SUPPLIED RECORDS:

/-! ### Machine/Cmd.lean -/

theorem ctlOp_keeps {op need modes : Nat} {p : Bool} {f : CtlFn} (h : ctlOp op = some (need, modes, p, f)) {iss : Issuer} {c : Ctl}
    {s : State} : KeepsCtl 524287 s (f iss c s) := by
  have e : (ctlOp op).map (fun r => r.2.2.2) = some f := by rw [h]; rfl
  clear h
  unfold ctlOp at e
  split at e
  case h_1 => cases e; exact KeepsCtl.step (@opChanOpen_keeps iss c s) rfl Keeps.refl
  case h_2 => cases e; exact KeepsCtl.step (@opChanClose_keeps iss c s) rfl Keeps.refl
  case h_3 => cases e; exact KeepsCtl.step (@opChanInfo_keeps iss c s) rfl Keeps.refl
  case h_4 => cases e; exact KeepsCtl.step (@opCmdAbort_keeps iss c s) rfl Keeps.refl
  case h_5 => cases e; exact KeepsCtl.step (@opCmdWait_keeps iss c s) rfl Keeps.refl
  case h_6 => cases e; exact KeepsCtl.step (@opBarrier_keeps iss c s) rfl Keeps.refl
  case h_7 => cases e; exact KeepsCtl.step (@opGet_keeps iss c s) rfl Keeps.refl
  case h_8 => cases e; exact KeepsCtl.step (@opSet_keeps iss c s) rfl Keeps.refl
  case h_9 => cases e; exact KeepsCtl.step (@opSetm_keeps iss c s) rfl Keeps.refl
  case h_10 => cases e; exact KeepsCtl.step (@opSysMode_keeps iss c s) rfl Keeps.refl
  case h_11 => cases e; exact KeepsCtl.step (@opHarbour_keeps iss c s) rfl Keeps.refl
  case h_12 => cases e; exact KeepsCtl.step (@opEmInsert_keeps iss c s) rfl Keeps.refl
  case h_13 => cases e; exact KeepsCtl.step (@opEmDelete_keeps iss c s) rfl Keeps.refl
  case h_14 => cases e; exact KeepsCtl.step (@opEmUpdate_keeps iss c s) rfl Keeps.refl
  case h_15 => cases e; exact KeepsCtl.step (@opEmSearch_keeps iss c s) rfl Keeps.refl
  case h_16 => cases e; exact KeepsCtl.step (@opEmNext_keeps iss c s) rfl Keeps.refl
  case h_17 => cases e; exact KeepsCtl.step (@opEmFlushPort_keeps iss c s) rfl Keeps.refl
  case h_18 => cases e; exact KeepsCtl.step (@opLpmInsert_keeps iss c s) rfl Keeps.refl
  case h_19 => cases e; exact KeepsCtl.step (@opLpmDelete_keeps iss c s) rfl Keeps.refl
  case h_20 => cases e; exact KeepsCtl.step (@opLpmSearch_keeps iss c s) rfl Keeps.refl
  case h_21 => cases e; exact KeepsCtl.step (@opLpmNext_keeps iss c s) rfl Keeps.refl
  case h_22 => cases e; exact KeepsCtl.step (@opTcamWrite_keeps iss c s) rfl Keeps.refl
  case h_23 => cases e; exact KeepsCtl.step (@opTcamRead_keeps iss c s) rfl Keeps.refl
  case h_24 => cases e; exact KeepsCtl.step (@opTcamClear_keeps iss c s) rfl Keeps.refl
  case h_25 => cases e; exact KeepsCtl.step (@opObjWrite_keeps iss c s) rfl Keeps.refl
  case h_26 => cases e; exact KeepsCtl.step (@opObjRead_keeps iss c s) rfl Keeps.refl
  case h_27 => cases e; exact KeepsCtl.step (@opProgLoad_keeps iss c s) rfl Keeps.refl
  case h_28 => cases e; exact KeepsCtl.step (@opGenSwap_keeps iss c s) rfl Keeps.refl
  case h_29 => cases e; exact KeepsCtl.step (@opFlowRead_keeps iss c s) rfl Keeps.refl
  case h_30 => cases e; exact KeepsCtl.step (@opFlowWrite_keeps iss c s) rfl Keeps.refl
  case h_31 => cases e; exact KeepsCtl.step (@opFlowDelete_keeps iss c s) rfl Keeps.refl
  case h_32 => cases e; exact KeepsCtl.step (@opFlowPin_keeps iss c s) rfl Keeps.refl
  case h_33 => cases e; exact KeepsCtl.step (@opFlowNext_keeps iss c s) rfl Keeps.refl
  case h_34 => cases e; exact KeepsCtl.step (@opLedgerRehash_keeps iss c s) rfl Keeps.refl
  case h_35 => cases e; exact KeepsCtl.step (@opTmShaper_keeps iss c s) rfl Keeps.refl
  case h_36 => cases e; exact KeepsCtl.step (@opTmGcl_keeps iss c s) rfl Keeps.refl
  case h_37 => cases e; exact KeepsCtl.step (@opTimeMeas_keeps iss c s) rfl Keeps.refl
  case h_38 => cases e; exact KeepsCtl.step (@opTimeMaster_keeps iss c s) rfl Keeps.refl
  case h_39 => cases e; exact KeepsCtl.step (@opTimeAccept_keeps iss c s) rfl Keeps.refl
  case h_40 => cases e; exact KeepsCtl.step (@opTimeXgOpen_keeps iss c s) rfl Keeps.refl
  case h_41 => cases e; exact KeepsCtl.step (@opTimeXgClose_keeps iss c s) rfl Keeps.refl
  case h_42 => cases e; exact KeepsCtl.step (@opLogSeal_keeps iss c s) rfl Keeps.refl
  case h_43 => cases e; exact KeepsCtl.step (@opLogPartOpen_keeps iss c s) rfl Keeps.refl
  case h_44 => cases e; exact KeepsCtl.step (@opLogPartClose_keeps iss c s) rfl Keeps.refl
  case h_45 => cases e; exact KeepsCtl.step (@opTaskCreate_keeps iss c s) rfl Keeps.refl
  case h_46 => cases e; exact KeepsCtl.step (@opTaskCancel_keeps iss c s) rfl Keeps.refl
  case h_47 => cases e; exact KeepsCtl.step (@opTaskSignal_keeps iss c s) rfl Keeps.refl
  case h_48 => cases e; exact KeepsCtl.step (@opMboxPost_keeps iss c s) rfl Keeps.refl
  case h_49 => cases e; exact KeepsCtl.step (@opBufAlloc_keeps iss c s) rfl Keeps.refl
  case h_50 => cases e; exact KeepsCtl.step (@opBufFree_keeps iss c s) rfl Keeps.refl
  case h_51 => cases e; exact KeepsCtl.step (@opBufGive_keeps iss c s) rfl Keeps.refl
  case h_52 => cases e; exact KeepsCtl.step (@opUcodePatch_keeps iss c s) rfl Keeps.refl
  case h_53 => cases e; exact KeepsCtl.step (@opUcodeInfo_keeps iss c s) rfl Keeps.refl
  case h_54 => cases e

theorem runCtl_keeps {iss : Issuer} {c : Ctl} {s : State} : KeepsCtl 524287 s (runCtl iss c s) := by
  unfold runCtl
  split
  · split
    · exact KeepsCtl.step opCmdWait_keeps rfl Keeps.refl
    · exact KeepsCtl.done Keeps.refl
  · split
    · exact KeepsCtl.step ctlBad_keeps rfl Keeps.refl
    · rename_i h
      split
      · exact ctlOp_keeps h
      · split
        · exact KeepsCtl.step ctlEnd_keeps rfl Keeps.refl
        · split
          · exact KeepsCtl.step ctlEnd_keeps rfl Keeps.refl
          · split
            · exact KeepsCtl.step ctlBad_keeps rfl Keeps.refl
            · exact ctlOp_keeps h

theorem State.park_keeps {s : State} {iss : Issuer} {c : Ctl} : Keeps 257 s (State.park s iss c) := by
  unfold State.park
  extract_lets +onlyGivenNames y0
  clear_value y0
  split
  · extract_lets +onlyGivenNames y2
    clear_value y2
    extract_lets +onlyGivenNames y3
    have h4 : Keeps 257 s y3 := by
      subst y3
      exact Keeps.plain (x := s) Keeps.refl {} rfl
    clear_value y3
    split
    · exact Keeps.step State.setBit_keeps rfl (by assumption)
    · assumption
  · extract_lets +onlyGivenNames y10
    have h11 : Keeps 257 s y10 := by
      subst y10
      exact State.bump_keeps.mono rfl
    clear_value y10
    refine Keeps.plain (x := y10) ?_ {} rfl
    assumption

theorem State.turn_keeps {s : State} {e : Nat} {iss : Issuer} {c : Ctl} : Keeps 524287 s (State.turn s e iss c) := by
  unfold State.turn
  extract_lets +onlyGivenNames y0 y1
  clear_value y0 y1
  extract_lets +onlyGivenNames y2
  have h3 : Keeps 524287 s y2 := by
    subst y2
    exact Keeps.plain (x := s) Keeps.refl {} rfl
  clear_value y2
  split
  · exact Keeps.step State.park_keeps rfl (by assumption)
  · split
    · rename_i x7 _ _ _ x11
      have h12 : Keeps 524287 s x7 := by
        refine KeepsCtl.of_done ?_ x11
        exact KeepsCtl.step runCtl_keeps rfl (by assumption)
      exact Keeps.step State.finish_keeps rfl (by assumption)
    · rename_i x14 _ x16
      have h17 : Keeps 524287 s x14 := by
        refine KeepsCtl.of_wait ?_ x16
        exact KeepsCtl.step runCtl_keeps rfl (by assumption)
      exact Keeps.step State.park_keeps rfl (by assumption)
    · rename_i x19 _ x21
      have h22 : Keeps 524287 s x19 := by
        refine KeepsCtl.of_more ?_ x21
        exact KeepsCtl.step runCtl_keeps rfl (by assumption)
      refine Keeps.plain (x := x19) ?_ {} rfl
      assumption
    · rename_i x24 x25
      have h26 : Keeps 524287 s x24 := by
        refine KeepsCtl.of_gone ?_ x25
        exact KeepsCtl.step runCtl_keeps rfl (by assumption)
      refine Keeps.plain (x := x24) ?_ {} rfl
      assumption

theorem State.batchStep_keeps {s : State} {c : Nat} : Keeps 256 s (State.batchStep s c) := by
  unfold State.batchStep
  extract_lets +onlyGivenNames y0
  clear_value y0
  split
  · split
    · exact State.setChan_keeps.mono rfl
    · exact Keeps.refl
  · split
    · exact State.setChan_keeps.mono rfl
    · exact Keeps.refl

theorem State.kTake_keeps {s : State} {c : Nat} {n : Nat} : Keeps 33537 s (State.kTake s c n) := by
  unfold State.kTake
  extract_lets +onlyGivenNames y0 y1
  clear_value y0 y1
  extract_lets +onlyGivenNames y2
  have h3 : Keeps 33537 s y2 := by
    subst y2
    refine Keeps.step State.setHead_keeps rfl (Keeps.step State.chGot_keeps rfl ?_)
    exact Keeps.refl
  clear_value y2
  extract_lets +onlyGivenNames y4
  clear_value y4
  extract_lets +onlyGivenNames y5
  subst y5
  exact Keeps.step State.setChan_keeps rfl (by assumption)

theorem State.kRun_keeps {s : State} {i : Instr} : Keeps 131071 s (s.kRun i) := by
  unfold State.kRun
  extract_lets r
  have hr : KeepsOut 131071 s r := by
    subst r
    split
    · exact KeepsOut.step execAddi_keeps rfl Keeps.refl
    · exact KeepsOut.step execAndi_keeps rfl Keeps.refl
    · exact KeepsOut.step execOri_keeps rfl Keeps.refl
    · exact KeepsOut.step execXori_keeps rfl Keeps.refl
    · exact KeepsOut.step execShi_keeps rfl Keeps.refl
    · exact KeepsOut.step execMovi_keeps rfl Keeps.refl
    · exact KeepsOut.next Keeps.refl
  clear_value r
  split
  · exact KeepsOut.of_next hr rfl
  · exact Keeps.refl

theorem State.kFetch_keeps {c : Chan} {a : Nat} {arg2 : State} : Keeps 131071 arg2 (State.kFetch c a arg2).1 := by
  induction a generalizing c arg2
  · rw [State.kFetch]
    dsimp only
    exact Keeps.refl
  · rename_i ih
    rw [State.kFetch]
    split
    · dsimp only
      exact State.batchStep_keeps.mono rfl
    · extract_lets +onlyGivenNames y2 y3 y4
      clear_value y2 y3 y4
      split
      · dsimp only
        refine Keeps.step State.kTake_keeps rfl (Keeps.step State.batchStep_keeps rfl ?_)
        exact Keeps.refl
      · extract_lets +onlyGivenNames y7
        have h8 : Keeps 131071 arg2 y7 := by
          subst y7
          refine Keeps.step State.kTake_keeps rfl (Keeps.step State.batchStep_keeps rfl ?_)
          exact Keeps.refl
        clear_value y7
        split
        · exact Keeps.step ih rfl (by assumption)
        · split
          · exact Keeps.step ih rfl (Keeps.step State.kRun_keeps rfl (by assumption))
          · dsimp only
            assumption

theorem State.nextCtl_keeps {s : State} {iss : Issuer} : Keeps 131071 s (State.nextCtl s iss).1 := by
  unfold State.nextCtl
  split
  · dsimp only
    exact Keeps.refl
  · split
    · split
      · exact State.kFetch_keeps.mono rfl
      · dsimp only
        exact Keeps.refl
    · split
      · dsimp only
        exact Keeps.refl
      · dsimp only
        exact State.setTport_keeps.mono rfl

theorem State.engineCheck_keeps {s : State} {e : Nat} {iss : Issuer} {c : Ctl} {upc : Nat} : Keeps 129793 s (State.engineCheck s e iss c upc) := by
  unfold State.engineCheck
  extract_lets +onlyGivenNames y0
  clear_value y0
  extract_lets +onlyGivenNames y1
  have h2 : Keeps 129793 s y1 := by
    subst y1
    refine Keeps.step State.set_keeps rfl (Keeps.step State.setBit_keeps rfl ?_)
    exact State.set_keeps.mono rfl
  clear_value y1
  extract_lets +onlyGivenNames y3
  have h4 : Keeps 129793 s y3 := by
    subst y3
    refine Keeps.step State.bump_keeps rfl (Keeps.step State.set_keeps rfl ?_)
    exact Keeps.step State.set_keeps rfl (by assumption)
  clear_value y3
  extract_lets +onlyGivenNames y5
  have h6 : Keeps 129793 s y5 := by
    subst y5
    exact Keeps.step State.cmdEvent_keeps rfl (by assumption)
  clear_value y5
  extract_lets +onlyGivenNames y7 y8
  clear_value y7 y8
  extract_lets +onlyGivenNames y9
  have h10 : Keeps 129793 s y9 := by
    subst y9
    refine Keeps.plain (x := y5) ?_ {} rfl
    assumption
  clear_value y9
  split
  · extract_lets +onlyGivenNames y12
    have h13 : Keeps 129793 s y12 := by
      subst y12
      refine Keeps.step State.cmdEvent_keeps rfl (Keeps.step State.setBit_keeps rfl ?_)
      assumption
    clear_value y12
    split
    · exact Keeps.step State.setCause_keeps rfl (Keeps.step State.cmdEvent_keeps rfl (by assumption))
    · assumption
  · assumption

theorem execCmdDispatch_keeps {e : Engine} {ucErr : Option (BitVec 15)} {s : State} : KeepsOut 524287 s (execCmdDispatch e ucErr s) := by
  unfold execCmdDispatch
  refine KeepsOut.next ?_
  split
  · exact Keeps.refl
  · split
    · exact Keeps.refl
    · extract_lets +onlyGivenNames y8
      clear_value y8
      extract_lets +onlyGivenNames y9
      have h10 : Keeps 524287 s y9 := by
        subst y9
        exact Keeps.plain (x := s) Keeps.refl {} rfl
      clear_value y9
      split
      · assumption
      · split
        · rename_i x14 x15
          have h16 : Keeps 524287 s x14 := by
            refine Keeps.of_fst ?_ x15
            exact Keeps.step State.nextCtl_keeps rfl (by assumption)
          assumption
        · rename_i x18 _ x20
          have h21 : Keeps 524287 s x18 := by
            refine Keeps.of_fst ?_ x20
            exact Keeps.step State.nextCtl_keeps rfl (by assumption)
          split
          · exact Keeps.step State.turn_keeps rfl (Keeps.step State.engineCheck_keeps rfl (by assumption))
          · refine Keeps.step State.turn_keeps rfl ?_
            refine Keeps.step State.engineCheck_keeps rfl (Keeps.step State.useFree_keeps rfl ?_)
            assumption
          · exact Keeps.step State.turn_keeps rfl (by assumption)

theorem execSliceEnd_keeps {e : Engine} {s : State} : KeepsOut 524287 s (execSliceEnd e s) := by
  unfold execSliceEnd
  refine KeepsOut.next ?_
  split
  · exact Keeps.refl
  · split
    · exact Keeps.refl
    · extract_lets +onlyGivenNames y10
      subst y10
      split
      · dsimp -zeta only
        extract_lets +onlyGivenNames y12
        have h13 : Keeps 524287 s y12 := by
          subst y12
          exact State.bump_keeps.mono rfl
        clear_value y12
        refine Keeps.step State.joinReady_keeps rfl (Keeps.plain (x := y12) ?_ {} rfl)
        assumption
      · split
        · exact State.turn_keeps.mono rfl
        · split
          · rename_i x18 _ x20
            have h21 : Keeps 524287 s x18 := by
              refine KeepsCtl.of_wait ?_ x20
              split
              · exact KeepsCtl.step runCtl_keeps rfl Keeps.refl
              · exact KeepsCtl.wait Keeps.refl
            dsimp -zeta only
            extract_lets +onlyGivenNames y24
            have h25 : Keeps 524287 s y24 := by
              subst y24
              exact State.bump_keeps.mono rfl
            clear_value y24
            refine Keeps.step State.joinReady_keeps rfl (Keeps.plain (x := y24) ?_ {} rfl)
            assumption
          · exact State.turn_keeps.mono rfl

PROBLEM TO WORK ON: Only the lines from the beginning of the material above through the line with "case h_11 =>" are wanted; extract them exactly.

ANSWER AREA:
/-! ### Machine/Cmd.lean -/

theorem ctlOp_keeps {op need modes : Nat} {p : Bool} {f : CtlFn} (h : ctlOp op = some (need, modes, p, f)) {iss : Issuer} {c : Ctl}
    {s : State} : KeepsCtl 524287 s (f iss c s) := by
  have e : (ctlOp op).map (fun r => r.2.2.2) = some f := by rw [h]; rfl
  clear h
  unfold ctlOp at e
  split at e
  case h_1 => cases e; exact KeepsCtl.step (@opChanOpen_keeps iss c s) rfl Keeps.refl
  case h_2 => cases e; exact KeepsCtl.step (@opChanClose_keeps iss c s) rfl Keeps.refl
  case h_3 => cases e; exact KeepsCtl.step (@opChanInfo_keeps iss c s) rfl Keeps.refl
  case h_4 => cases e; exact KeepsCtl.step (@opCmdAbort_keeps iss c s) rfl Keeps.refl
  case h_5 => cases e; exact KeepsCtl.step (@opCmdWait_keeps iss c s) rfl Keeps.refl
  case h_6 => cases e; exact KeepsCtl.step (@opBarrier_keeps iss c s) rfl Keeps.refl
  case h_7 => cases e; exact KeepsCtl.step (@opGet_keeps iss c s) rfl Keeps.refl
  case h_8 => cases e; exact KeepsCtl.step (@opSet_keeps iss c s) rfl Keeps.refl
  case h_9 => cases e; exact KeepsCtl.step (@opSetm_keeps iss c s) rfl Keeps.refl
  case h_10 => cases e; exact KeepsCtl.step (@opSysMode_keeps iss c s) rfl Keeps.refl
  case h_11 => cases e; exact KeepsCtl.step (@opHarbour_keeps iss c s) rfl Keeps.refl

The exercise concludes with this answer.